Эта старушка приходила с палочкой откуда-то из-за горки, где и терялись потом ее следы. И хотя никто не знал, где она живет и как ее звать, ей, как и бабушкам-узбечкам, аккуратно говорили положенное “ассалом алейкум”. Ни с кем, кроме дедашки, она не общалась. Как протекало их общение, оставалось для нас полнейшей загадкой. При слабом дедашкином слухе мы ни разу не слышали, чтобы бабушка-киргизка кричала ему на ухо и даже просто повышала голос. Обычно они сидели рядом, глядя перед собой на впаянные в белую землю разнобокие гладкие камушки (а когда проходило время, мы вновь заставали дедашку одного, и его седые кустистые брови надежно хранили от нас, неискушенных, священные тайны старости).

Как только мы поздоровались с сидящими в сумерках, окно дома наполнилось до самого потолка желтым масленым электричеством, и в нем показалась кенаи.

— Марипи, Аколя, киринлар, овкот таер болди1, — позвала она, и мы пошли есть овкот2.

 

Щенок

“Каждая вещь должна знать свое место”, — говорил дедушка и не любил одалживать никому свои вещи.

Сейчас, когда и он сам, и мир, который он создал вокруг себя, давно заняли свое достойное место в еще далеко не до конца исследованной мною истории долгого детства, протекавшего между двух непохожих саманных домов, я, вспоминая его слова, яснее вижу мотивы совершенного им однажды сурового поступка.

Дедушке и раньше случалось забирать меня, заигравшегося в чуждоязыком дворе, когда, уйдя к “своим” (так называли мою узбекскую родню дедушка с бабушкой), я пропускал обеденное время.

На этот раз причина у меня была веская: кто-то принес во двор щенка. Окруженный со всех сторон босоногими корточками, он вертел головой, выбирая, кого лизнуть, а мы спорили о породе, не допуская мысли, что будущий сторож мог оказаться дворняжкой.

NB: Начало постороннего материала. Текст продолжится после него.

-- ==== Sys2Proof/Machine/Core.lean ====
section
/-! DEFINITION. The machine as the host runs it. -/

def Sys2Proof.core : Host.Core := { State := Sys2Proof.Machine.State, Fault := Sys2Proof.Machine.Fault, Refusal := Sys2Proof.Machine.Refusal, step := Sys2Proof.Machine.step, reset := Sys2Proof.Machine.State.reset }
end

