-- ==== Sys2Proof/Safety.lean ====
section
/-! DEFINITION. The terms that claims about the K16 are stated in: when a command meets the conditions under which the spec gives it
its effect. -/
namespace Sys2Proof.Machine

/-! ### Resets -/

/-- What a reset of a kind leaves of a state (R29, R38, R435). -/
def afterReset (k : ResetKind) (s t : State) : Prop :=
  let warm := k = .warm ∨ k = .gauze
  t.mode = mMuslin ∧ t.rd (B.rst + RST.CAUSE.off) = BitVec.ofNat 32 k.bit ∧ t.threads = State.reset.threads ∧
  t.dev.fuses = s.dev.fuses ∧ t.dev.board = s.dev.board ∧
  (∀ a n, s.region a = .flash n → memRead t.mem a = memRead s.mem a) ∧
  (warm → ∀ a, s.region a = .dram → memRead t.mem a = memRead s.mem a) ∧
  (k ≠ .powerOn → ∀ key, key / 4096 = 0x012 → 0x040 ≤ key % 4096 → key % 4096 ≤ 0x067 → t.rd key = s.rd key) ∧
  (k ≠ .powerOn → ∀ key, key / 4096 = 0x011 → 0x080 ≤ key % 4096 → key % 4096 ≤ 0x0BF → t.rd key = s.rd key) ∧
  (k ≠ .powerOn → t.rd (B.rst + RST.WARM_CNT.off) =
    if k = .warm ∨ k = .gauze then s.rd (B.rst + RST.WARM_CNT.off) + 1 else s.rd (B.rst + RST.WARM_CNT.off))


/-! ### Fault collector -/

/-- The collector's copies agree, nothing waits at it, and no pair's SS1-r would reach its speed in this cycle. -/
abbrev collCalm (s : State) : Prop := s.coll = s.coll2 ∧ s.raised = [] ∧ ∀ n, n < 8 → s.ss1Run n = false

/-- Source `n` is in the fault word of `t` and, of the numbers below 512, it alone is new (R410). -/
def onlyLive (s t : State) (n : Nat) : Prop := ∀ m, m < 512 → t.live m = (s.live m || m == n)

/-! ### Core instructions -/

/-- The instruction in hand of a thread before its word is decoded. -/
def fetchCx (s : State) (t : ThreadId) (th : Thread) (w : W32) : Cx :=
  ⟨t, s.tkey t, th, w, ⟨.endp, 0, 0, 0, 0, 0, 0, 0, false⟩, [], none⟩

/-- Thread `t` issues word `w` (R82), its fetch succeeds (R85), the word decodes, it is not annulled (R106, R107) and the ring may
run it (R126, R127, R130): the thread, the decoded word, and the state after the fetch. -/
def issued (s : State) (t : ThreadId) (w : W32) : Option (Thread × Dec × State) :=
  match s.issuing t, decodeOp w with
  | some th, .ok d =>
    match fetchStop (fetchCx s t th w) s with
    | .ok s1 => if th.executes w && decide (th.ring ≤ d.ringMax) then some (th, d, s1) else none
    | .error _ => none
  | _, _ => none

/-- The thread with what the rest of the machine did to it while its instruction ran, stalled in `w`; the instruction keeps the partition
in which it issued (R82, R174). -/
def stalledThread (c : Cx) (s : State) (w : Wait) : Thread :=
  let cur := s.thread c.k
  { c.th with
    st := .stalled w, buf := cur.buf, tlbis := cur.tlbis, err := cur.err, halted := cur.halted, stopReq := false
    part := some (c.part s c.th.ring) }

/-- Nobody has asked the thread to stop. -/
abbrev unasked (th : Thread) : Prop := th.stopReq = false ∧ th.st ≠ .stopped

/-- Nothing is to be taken before a stalled thread's instruction goes on (R103, R149), and its trio runs (R53). -/
abbrev goesOn (s : State) (t : ThreadId) : Prop :=
  (s.trio t.trio.val).lost = false ∧ (s.thread (s.tkey t)).err = none ∧ s.eligibleIrq t (s.thread (s.tkey t)).awake = none

/-- The instruction in hand once issued. -/
def runCx (s : State) (t : ThreadId) (th : Thread) (w : W32) (d : Dec) : Cx := ⟨t, s.tkey t, th, w, d, [], none⟩

/-- The access of a load or store row in format M or X (R122). -/
def rowAcc (th : Thread) (d : Dec) (x : Bool) (wr : Bool) : MAcc :=
  ⟨some d.seg, (if x then th.reg d.ra + (th.reg d.rb <<< d.sz) else th.reg d.ra + d.imm).toNat, 2 ^ d.sz, b2n wr, 1 + b2n wr, false, true,
    th.ring, if wr then .write else .read, none⟩


/-! ### Ethernet -/

/-- Port `p` is enabled with its link up and nothing waiting, and adds neither MACsec nor a VLAN tag. -/
abbrev plainPort (p : Nat) (s : State) : Prop :=
  s.pgEn (0x320 + p) = true ∧ s.linkUp p = true ∧ (s.ethp p).txq = [] ∧ s.flag (B.eth p) ETH.SEC_CTL_EN = false ∧
    s.flag B.net NET.VLAN_EN = false

/-- A frame, without its FCS, of a length and destination that the MAC takes, and no PAUSE frame (R364). -/
abbrev macTakes (f : List Byte) (s : State) : Prop :=
  60 ≤ f.length ∧ f.length ≤ 1596 ∧ s.macAccepts (f.take 6) = true ∧ be16 f 12 ≠ 0x8808

/-- A frame with the FCS that belongs to it. -/
def withFcs (f : List Byte) : List Byte := f ++ leBytes 4 (crc32 f)

/-- A PTP frame over Ethernet: destination, type and sequence number of its message. -/
def ptpFrame (peer : Bool) (typ seq : Nat) (f : List Byte) : Prop :=
  f.take 6 = (if peer then [0x01, 0x80, 0xC2, 0, 0, 0x0E] else [0x01, 0x1B, 0x19, 0, 0, 0]) ∧ be16 f 12 = 0x88F7 ∧
    ((f.drop 14).headD 0).toNat % 16 = typ ∧ be16 f 44 = seq

/-! ### Register pages -/

/-- A ring that the page admits for writes (R474). -/
abbrev mayWrite (w : Writer) (p : Nat) (s : State) : Prop := w.ring.val ≤ s.wrRing p

/-- A ring that the page admits for reads (R474). -/
abbrev mayRead (w : Writer) (p : Nat) (s : State) : Prop := w.ring.val ≤ s.rdRing p

/-- No check of the page, its block or the register refuses a 4-byte write of `v` at `key` (R468, R474, R476); the access ends the wait of a
thread whose interrupt is pending (R82). -/
abbrev admits (w : Writer) (key v : Nat) (s : State) : Prop :=
  Code.lowest (regCodes w (key / 4096) (key % 4096) (BitVec.ofNat 32 v) (wakeWaiting s)) = .ok


/-! ### Timers -/

/-- The preload that a TIMER_PRELOAD_WRITE names, and its active register. -/
def preloadFld : TimerReg → Fld
  | .top => TIMER.TOP
  | .cmpa => TIMER.CMPA
  | .cmpb => TIMER.CMPB

def activeFld : TimerReg → Fld
  | .top => TIMER.TOP_ACT
  | .cmpa => TIMER.CMPA_ACT
  | .cmpb => TIMER.CMPB_ACT

/-- A flag of IRQ_STAT of a channel (R357). -/
def tmFlag (t : State) (n k : Nat) : Bool := t.flag (B.timer n) ⟨0x044, k, 1⟩


/-! ### Trios and modes -/

/-- No YCP request waits that could go on once a trio or the mode has changed (R386, R387). -/
def ycpCalm (s : State) : Bool :=
  (List.range 8).all (fun p => (s.ycp.sess.find p).all (fun x =>
    x.exec.isSome || (decide (x.next < 2 ^ 32) && (x.held.find? (fun r => r.seq == x.next)).isNone)))

/-- Nothing that trio `n` has buffered or holds has yet to be performed (R56, R60, R195). -/
abbrev quiet (n : Nat) (s : State) : Prop :=
  (∀ k, k ∈ trioKeys n → (s.thread k).buf = []) ∧ (s.trio n).commit = [] ∧ (s.trio n).held = [] ∧ ycpCalm s = true

/-- TESTEN is low, and the boot or wake finds no fault in what it tests (R35, R43, R488). -/
abbrev allGood (e : BootEnv) : Prop := e.testEn = false ∧ e.collectorOk = true ∧ e.trioCmpFail = [] ∧ e.aauCmpFail = []

/-! ### YCP -/

/-- A request of a session as the device takes it. -/
def ycpReq (h : YcpHdr) (c : YCmd) : YReq := ⟨h.seq.toNat, c, h.lenFits, h.enc, none⟩

/-- The session `x` at `place` has the header's number and takes the request now: well formed, authentic, the next in order, with
nothing executing in any session and nothing held (R383, R385-R387); `right`: the right its command needs (R384). -/
abbrev takesNow (h : YcpHdr) (place : Nat) (x : Session) (right : Option Nat) (s : State) : Prop :=
  s.ycpOn = true ∧ romServes s = false ∧ h.wellFormed = true ∧ h.auth = true ∧ h.lenFits = true ∧ h.session = x.num ∧ x.num ≠ 0 ∧
    s.sessList.find? (fun p => p.2.num == h.session) = some (place, x) ∧ s.ycp.sess.find place = some x ∧ x.pending = false ∧
    x.exec = none ∧ s.ycpBusy = false ∧ x.held = [] ∧ h.seq.toNat = x.next ∧ x.next < 2 ^ 32 - 1 ∧
    right.all (fun n => nbit x.rights n) = true

/-- The session once request `c` has been taken and not yet answered. -/
def taken (h : YcpHdr) (x : Session) (c : YCmd) : Session := { x with next := x.next + 1, exec := some (ycpReq h c) }

/-- Request `c` of session `x` was answered with a code and a payload: the packet left, and the session, `y` but for this, keeps it
for a repeat (R386). -/
def answered (h : YcpHdr) (place : Nat) (x y : Session) (c : YCmd) (code : Code) (data : List Byte) (t : State) : Prop :=
  let k := ycpPacket x (ycpReq h c) code data
  t.sent.head? = some (.ycp k) ∧
    t.ycp.sess.find place = some { y with next := x.next + 1, resps := (⟨h.seq.toNat, k⟩ :: x.resps).take 16, exec := none }

/-- Stream 20 bypasses translation, and `n` bytes from `a` lie within one line of DRAM (R191, R387). -/
abbrev plainDram (a n : Nat) (s : State) : Prop :=
  bf (s.rd (B.iot + 0x40 + 16 * 20)) 0 2 = 3 ∧ 1 ≤ n ∧ a % 64 + n ≤ 64 ∧ ∀ i, i < n → s.region (a + i) = .dram

end Sys2Proof.Machine
end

— Если во рту черное, значит, злой будет, — со знанием дела указывала Мадина пальцем куда-то за мелкие, только начавшие прорезываться верхние зубы.

Поглощенный зрелищем, я увидел дедушку последним.

Как всегда отказавшись от приглашения (“Келинг, чой ичасизми?”3), он сделал несколько шагов в глубь двора, остановился и кивнул мне, давая понять, что время мое истекло.


1 Заходите, обед готов.

2 Обед.

3 “Входите, чаю попьете?”


Так как я медлил до неприличия, Марипик припугнул почти по-взрослому:

— Иди, а то завтра кутенка не покажем.

Когда мы проходили мимо вынесенного на улицу огорода Тургуна-ака, где вишня и густой крыжовник не давали различить в окне смотрящего телевизор Науфаля, я, еще не успев толком додумать свою отчаянную мысль, оторвался от дедушки и, обежав непроглядную Тургун-акашкину зелень, помчался вдоль стены его дома обратно, к щенку.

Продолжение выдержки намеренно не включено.